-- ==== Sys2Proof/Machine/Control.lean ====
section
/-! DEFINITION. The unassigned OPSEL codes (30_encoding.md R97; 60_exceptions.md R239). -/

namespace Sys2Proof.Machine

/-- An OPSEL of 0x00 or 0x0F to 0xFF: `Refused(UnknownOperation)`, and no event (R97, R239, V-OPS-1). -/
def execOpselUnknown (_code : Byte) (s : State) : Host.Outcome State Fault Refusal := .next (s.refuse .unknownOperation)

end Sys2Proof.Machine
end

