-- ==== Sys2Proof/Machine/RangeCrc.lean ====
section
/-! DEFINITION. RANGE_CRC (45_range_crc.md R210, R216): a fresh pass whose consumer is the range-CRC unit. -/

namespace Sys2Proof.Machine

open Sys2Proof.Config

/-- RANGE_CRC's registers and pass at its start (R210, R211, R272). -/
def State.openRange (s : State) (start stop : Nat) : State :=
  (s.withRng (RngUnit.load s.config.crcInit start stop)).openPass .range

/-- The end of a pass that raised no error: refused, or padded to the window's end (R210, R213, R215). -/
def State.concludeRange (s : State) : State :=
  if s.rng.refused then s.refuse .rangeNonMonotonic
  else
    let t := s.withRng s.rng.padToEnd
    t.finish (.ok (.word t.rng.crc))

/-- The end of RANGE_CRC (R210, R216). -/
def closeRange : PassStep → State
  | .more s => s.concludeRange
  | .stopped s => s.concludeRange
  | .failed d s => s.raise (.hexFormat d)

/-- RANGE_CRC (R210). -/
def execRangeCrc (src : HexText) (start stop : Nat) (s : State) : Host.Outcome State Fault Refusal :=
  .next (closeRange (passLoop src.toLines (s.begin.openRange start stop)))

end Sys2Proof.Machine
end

■ TASK DETAILS: When a line of the records has the word "openRange", pick it out and copy it.

■ SOLUTION BELOW:
def State.openRange (s : State) (start stop : Nat) : State :=
  .next (closeRange (passLoop src.toLines (s.begin.openRange start stop)))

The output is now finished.